Malgré leurs dimensions géantes, les cétacés sont sans défense devant les harpons. Une seule baleine tuée couvrait tous les frais de l’expédition pour l’armateur. Une chasse industrielle des mammifères marins était pratiquée depuis le 17e siècle. Et ce n’est qu’au milieu du 20e siècle, lorsque plusieurs espèces ont complètement disparu et la population des autres a diminué de dizaines de fois, que les défenseurs de la nature ont fait élever leur voix en faveur de la protection des baleines.
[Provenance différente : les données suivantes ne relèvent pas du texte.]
@[simp] theorem putWave_waves (w : Nat) (x : Wave) : (s.putWave w x).waves = mput s.waves w x := rfl
@[simp] theorem putWave_co (w : Nat) (x : Wave) : (s.putWave w x).co = s.co := rfl
@[simp] theorem putWave_m (w : Nat) (x : Wave) : (s.putWave w x).m = s.m := rfl
@[simp] theorem putWave_wk (w : Nat) (x : Wave) : (s.putWave w x).wk = s.wk := rfl
@[simp] theorem putWave_pk (w : Nat) (x : Wave) : (s.putWave w x).pk = s.pk := rfl
@[simp] theorem putWave_clock (w : Nat) (x : Wave) : (s.putWave w x).clock = s.clock := rfl
@[simp] theorem putWave_timeFs (w : Nat) (x : Wave) : (s.putWave w x).timeFs = s.timeFs := rfl
@[simp] theorem putWave_agenda (w : Nat) (x : Wave) : (s.putWave w x).agenda = s.agenda := rfl
@[simp] theorem putWave_cur (w : Nat) (x : Wave) : (s.putWave w x).cur = s.cur := rfl
@[simp] theorem putWave_stamp (w : Nat) (x : Wave) : (s.putWave w x).stamp = s.stamp := rfl
@[simp] theorem putWave_free (w : Nat) (x : Wave) : (s.putWave w x).free = s.free := rfl
@[simp] theorem putWave_hostRd (w : Nat) (x : Wave) : (s.putWave w x).hostRd = s.hostRd := rfl

@[simp] theorem modWave_waves (w : Nat) (f : Wave → Wave) : (s.modWave w f).waves = mmod s.waves w f := rfl
@[simp] theorem modWave_co (w : Nat) (f : Wave → Wave) : (s.modWave w f).co = s.co := rfl
@[simp] theorem modWave_m (w : Nat) (f : Wave → Wave) : (s.modWave w f).m = s.m := rfl
@[simp] theorem modWave_wk (w : Nat) (f : Wave → Wave) : (s.modWave w f).wk = s.wk := rfl
@[simp] theorem modWave_pk (w : Nat) (f : Wave → Wave) : (s.modWave w f).pk = s.pk := rfl
@[simp] theorem modWave_clock (w : Nat) (f : Wave → Wave) : (s.modWave w f).clock = s.clock := rfl
@[simp] theorem modWave_timeFs (w : Nat) (f : Wave → Wave) : (s.modWave w f).timeFs = s.timeFs := rfl
@[simp] theorem modWave_agenda (w : Nat) (f : Wave → Wave) : (s.modWave w f).agenda = s.agenda := rfl
@[simp] theorem modWave_cur (w : Nat) (f : Wave → Wave) : (s.modWave w f).cur = s.cur := rfl
@[simp] theorem modWave_stamp (w : Nat) (f : Wave → Wave) : (s.modWave w f).stamp = s.stamp := rfl
@[simp] theorem modWave_free (w : Nat) (f : Wave → Wave) : (s.modWave w f).free = s.free := rfl
@[simp] theorem modWave_hostRd (w : Nat) (f : Wave → Wave) : (s.modWave w f).hostRd = s.hostRd := rfl

@[simp] theorem mapWaves_waves (f : Nat → Wave → Wave) : (s.mapWaves f).waves = s.waves.map fun p => (p.1, f p.1 p.2) := rfl
@[simp] theorem mapWaves_co (f : Nat → Wave → Wave) : (s.mapWaves f).co = s.co := rfl
@[simp] theorem mapWaves_m (f : Nat → Wave → Wave) : (s.mapWaves f).m = s.m := rfl
@[simp] theorem mapWaves_wk (f : Nat → Wave → Wave) : (s.mapWaves f).wk = s.wk := rfl
@[simp] theorem mapWaves_pk (f : Nat → Wave → Wave) : (s.mapWaves f).pk = s.pk := rfl
@[simp] theorem mapWaves_clock (f : Nat → Wave → Wave) : (s.mapWaves f).clock = s.clock := rfl
@[simp] theorem mapWaves_timeFs (f : Nat → Wave → Wave) : (s.mapWaves f).timeFs = s.timeFs := rfl
@[simp] theorem mapWaves_agenda (f : Nat → Wave → Wave) : (s.mapWaves f).agenda = s.agenda := rfl
@[simp] theorem mapWaves_cur (f : Nat → Wave → Wave) : (s.mapWaves f).cur = s.cur := rfl
@[simp] theorem mapWaves_stamp (f : Nat → Wave → Wave) : (s.mapWaves f).stamp = s.stamp := rfl
@[simp] theorem mapWaves_free (f : Nat → Wave → Wave) : (s.mapWaves f).free = s.free := rfl
@[simp] theorem mapWaves_hostRd (f : Nat → Wave → Wave) : (s.mapWaves f).hostRd = s.hostRd := rfl

@[simp] theorem vwrite_waves (w : Nat) (x : Wave) (n lane : Nat) (v : Word) (bad : Nat) : (s.vwrite w x n lane v bad).waves = s.waves := rfl
@[simp] theorem vwrite_m (w : Nat) (x : Wave) (n lane : Nat) (v : Word) (bad : Nat) : (s.vwrite w x n lane v bad).m = s.m := rfl
@[simp] theorem vwrite_wk (w : Nat) (x : Wave) (n lane : Nat) (v : Word) (bad : Nat) : (s.vwrite w x n lane v bad).wk = s.wk := rfl
@[simp] theorem vwrite_pk (w : Nat) (x : Wave) (n lane : Nat) (v : Word) (bad : Nat) : (s.vwrite w x n lane v bad).pk = s.pk := rfl
@[simp] theorem vwrite_clock (w : Nat) (x : Wave) (n lane : Nat) (v : Word) (bad : Nat) : (s.vwrite w x n lane v bad).clock = s.clock := rfl
@[simp] theorem vwrite_timeFs (w : Nat) (x : Wave) (n lane : Nat) (v : Word) (bad : Nat) : (s.vwrite w x n lane v bad).timeFs = s.timeFs := rfl
@[simp] theorem vwrite_agenda (w : Nat) (x : Wave) (n lane : Nat) (v : Word) (bad : Nat) : (s.vwrite w x n lane v bad).agenda = s.agenda := rfl
@[simp] theorem vwrite_cur (w : Nat) (x : Wave) (n lane : Nat) (v : Word) (bad : Nat) : (s.vwrite w x n lane v bad).cur = s.cur := rfl
@[simp] theorem vwrite_stamp (w : Nat) (x : Wave) (n lane : Nat) (v : Word) (bad : Nat) : (s.vwrite w x n lane v bad).stamp = s.stamp := rfl
@[simp] theorem vwrite_free (w : Nat) (x : Wave) (n lane : Nat) (v : Word) (bad : Nat) : (s.vwrite w x n lane v bad).free = s.free := rfl
@[simp] theorem vwrite_hostRd (w : Nat) (x : Wave) (n lane : Nat) (v : Word) (bad : Nat) : (s.vwrite w x n lane v bad).hostRd = s.hostRd := rfl

@[simp] theorem rowIssued_waves (w : Nat) : (s.rowIssued w).waves = s.waves := rfl
@[simp] theorem rowIssued_m (w : Nat) : (s.rowIssued w).m = s.m := rfl
@[simp] theorem rowIssued_wk (w : Nat) : (s.rowIssued w).wk = s.wk := rfl
@[simp] theorem rowIssued_pk (w : Nat) : (s.rowIssued w).pk = s.pk := rfl
@[simp] theorem rowIssued_clock (w : Nat) : (s.rowIssued w).clock = s.clock := rfl
@[simp] theorem rowIssued_timeFs (w : Nat) : (s.rowIssued w).timeFs = s.timeFs := rfl
@[simp] theorem rowIssued_agenda (w : Nat) : (s.rowIssued w).agenda = s.agenda := rfl
@[simp] theorem rowIssued_cur (w : Nat) : (s.rowIssued w).cur = s.cur := rfl
@[simp] theorem rowIssued_stamp (w : Nat) : (s.rowIssued w).stamp = s.stamp := rfl
@[simp] theorem rowIssued_free (w : Nat) : (s.rowIssued w).free = s.free := rfl
@[simp] theorem rowIssued_hostRd (w : Nat) : (s.rowIssued w).hostRd = s.hostRd := rfl

@[simp] theorem spPut_waves (k : Nat) (b : Byte) : (s.spPut k b).waves = s.waves := rfl
@[simp] theorem spPut_co (k : Nat) (b : Byte) : (s.spPut k b).co = { s.co with sp := cput s.co.sp k 0#8 b } := rfl
@[simp] theorem spPut_m (k : Nat) (b : Byte) : (s.spPut k b).m = s.m := rfl
@[simp] theorem spPut_wk (k : Nat) (b : Byte) : (s.spPut k b).wk = s.wk := rfl
@[simp] theorem spPut_pk (k : Nat) (b : Byte) : (s.spPut k b).pk = s.pk := rfl
@[simp] theorem spPut_clock (k : Nat) (b : Byte) : (s.spPut k b).clock = s.clock := rfl
@[simp] theorem spPut_timeFs (k : Nat) (b : Byte) : (s.spPut k b).timeFs = s.timeFs := rfl
@[simp] theorem spPut_agenda (k : Nat) (b : Byte) : (s.spPut k b).agenda = s.agenda := rfl
@[simp] theorem spPut_cur (k : Nat) (b : Byte) : (s.spPut k b).cur = s.cur := rfl
@[simp] theorem spPut_stamp (k : Nat) (b : Byte) : (s.spPut k b).stamp = s.stamp := rfl
@[simp] theorem spPut_free (k : Nat) (b : Byte) : (s.spPut k b).free = s.free := rfl
@[simp] theorem spPut_hostRd (k : Nat) (b : Byte) : (s.spPut k b).hostRd = s.hostRd := rfl

@[simp] theorem putBar_waves (key : Nat) (b : Bar) : (s.putBar key b).waves = s.waves := rfl
@[simp] theorem putBar_co (key : Nat) (b : Bar) : (s.putBar key b).co = { s.co with bars := mput s.co.bars key b } := rfl
@[simp] theorem putBar_m (key : Nat) (b : Bar) : (s.putBar key b).m = s.m := rfl
@[simp] theorem putBar_wk (key : Nat) (b : Bar) : (s.putBar key b).wk = s.wk := rfl
@[simp] theorem putBar_pk (key : Nat) (b : Bar) : (s.putBar key b).pk = s.pk := rfl
@[simp] theorem putBar_clock (key : Nat) (b : Bar) : (s.putBar key b).clock = s.clock := rfl
@[simp] theorem putBar_timeFs (key : Nat) (b : Bar) : (s.putBar key b).timeFs = s.timeFs := rfl
@[simp] theorem putBar_agenda (key : Nat) (b : Bar) : (s.putBar key b).agenda = s.agenda := rfl
@[simp] theorem putBar_cur (key : Nat) (b : Bar) : (s.putBar key b).cur = s.cur := rfl
@[simp] theorem putBar_stamp (key : Nat) (b : Bar) : (s.putBar key b).stamp = s.stamp := rfl
@[simp] theorem putBar_free (key : Nat) (b : Bar) : (s.putBar key b).free = s.free := rfl
@[simp] theorem putBar_hostRd (key : Nat) (b : Bar) : (s.putBar key b).hostRd = s.hostRd := rfl

@[simp] theorem setSem_m (key v : Nat) : (s.setSem key v).m = s.m := rfl
@[simp] theorem setSem_wk (key v : Nat) : (s.setSem key v).wk = s.wk := rfl
@[simp] theorem setSem_pk (key v : Nat) : (s.setSem key v).pk = s.pk := rfl
@[simp] theorem setSem_clock (key v : Nat) : (s.setSem key v).clock = s.clock := rfl
@[simp] theorem setSem_timeFs (key v : Nat) : (s.setSem key v).timeFs = s.timeFs := rfl
@[simp] theorem setSem_agenda (key v : Nat) : (s.setSem key v).agenda = s.agenda := rfl
@[simp] theorem setSem_cur (key v : Nat) : (s.setSem key v).cur = s.cur := rfl
@[simp] theorem setSem_stamp (key v : Nat) : (s.setSem key v).stamp = s.stamp := rfl
@[simp] theorem setSem_free (key v : Nat) : (s.setSem key v).free = s.free := rfl
@[simp] theorem setSem_hostRd (key v : Nat) : (s.setSem key v).hostRd = s.hostRd := rfl

@[simp] theorem putRing_waves (blk core : Nat) (r : Ring) : (s.putRing blk core r).waves = s.waves := rfl
@[simp] theorem putRing_m (blk core : Nat) (r : Ring) : (s.putRing blk core r).m = s.m := rfl
@[simp] theorem putRing_wk (blk core : Nat) (r : Ring) : (s.putRing blk core r).wk = s.wk := rfl
@[simp] theorem putRing_pk (blk core : Nat) (r : Ring) : (s.putRing blk core r).pk = s.pk := rfl
@[simp] theorem putRing_clock (blk core : Nat) (r : Ring) : (s.putRing blk core r).clock = s.clock := rfl
@[simp] theorem putRing_timeFs (blk core : Nat) (r : Ring) : (s.putRing blk core r).timeFs = s.timeFs := rfl
@[simp] theorem putRing_agenda (blk core : Nat) (r : Ring) : (s.putRing blk core r).agenda = s.agenda := rfl
@[simp] theorem putRing_cur (blk core : Nat) (r : Ring) : (s.putRing blk core r).cur = s.cur := rfl
@[simp] theorem putRing_stamp (blk core : Nat) (r : Ring) : (s.putRing blk core r).stamp = s.stamp := rfl
@[simp] theorem putRing_free (blk core : Nat) (r : Ring) : (s.putRing blk core r).free = s.free := rfl
@[simp] theorem putRing_hostRd (blk core : Nat) (r : Ring) : (s.putRing blk core r).hostRd = s.hostRd := rfl

@[simp] theorem putSup_waves (core : Nat) (u : Sup) : (s.putSup core u).waves = s.waves := rfl
@[simp] theorem putSup_co (core : Nat) (u : Sup) : (s.putSup core u).co = { s.co with sups := mput s.co.sups core u } := rfl
@[simp] theorem putSup_m (core : Nat) (u : Sup) : (s.putSup core u).m = s.m := rfl
@[simp] theorem putSup_wk (core : Nat) (u : Sup) : (s.putSup core u).wk = s.wk := rfl
@[simp] theorem putSup_pk (core : Nat) (u : Sup) : (s.putSup core u).pk = s.pk := rfl
@[simp] theorem putSup_clock (core : Nat) (u : Sup) : (s.putSup core u).clock = s.clock := rfl
@[simp] theorem putSup_timeFs (core : Nat) (u : Sup) : (s.putSup core u).timeFs = s.timeFs := rfl
@[simp] theorem putSup_agenda (core : Nat) (u : Sup) : (s.putSup core u).agenda = s.agenda := rfl
@[simp] theorem putSup_cur (core : Nat) (u : Sup) : (s.putSup core u).cur = s.cur := rfl
@[simp] theorem putSup_stamp (core : Nat) (u : Sup) : (s.putSup core u).stamp = s.stamp := rfl
@[simp] theorem putSup_free (core : Nat) (u : Sup) : (s.putSup core u).free = s.free := rfl
@[simp] theorem putSup_hostRd (core : Nat) (u : Sup) : (s.putSup core u).hostRd = s.hostRd := rfl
Après l’entrée en vigueur du moratoire sur la chasse commerciale en 1986 la population de certaines espèces a entamé un lent rétablissement, note Vladimir Sliviak, coprésident du groupe international Ekozachtchita (Protection écologiste).
L’interdiction de l’extermination des cétacés apporte son effet positif. On doit remarquer que jusqu’à présent nombre de pays, notamment, le Japon, continuent de pratiquer la chasse industrielle aux baleines. Et là il faut, bien sûr, lutter pour son interdit total.
Ces 25 ans Tokyo applique le soi-disant programme de chasse à des fins scientifiques, suscitant les protestations des défenseurs de la nature. Chaque année les navires baleiniers nippons tuent sous le couvert de ce programme plus de 800 cétacés. Leur viande est servie invariablement aux restaurants, est vendue dans les supermarchés. L’année dernière ils ont été obligés de renoncer à la chasse à la baleine dans les eaux de l’Antarctique, après que des bénévoles écologistes eurent tiré des pétards fumigènes et attaqué aux canons à eau leurs navires baleiniers. La flottille baleinière la plus puissante était en son temps celle de l’Union Soviétique. Mais ensuite cette flotte a été liquidée, devenue inutile quand la Russie a renoncé à la chasse commerciale. L’exception a été faite pour les petites populations du Nord, qui se livrent à une chasse dite d’aborigène. Pour elles la viande des baleines est l’unique moyen de survivre. La chasse est pratiquée conformément aux quotas, établis par la Commission internationale.
A ce jour on compte plus de cent espèces de mammifères marins. La mission des chercheurs consiste à les sauvegarder, mais aussi à multiplier leurs populations.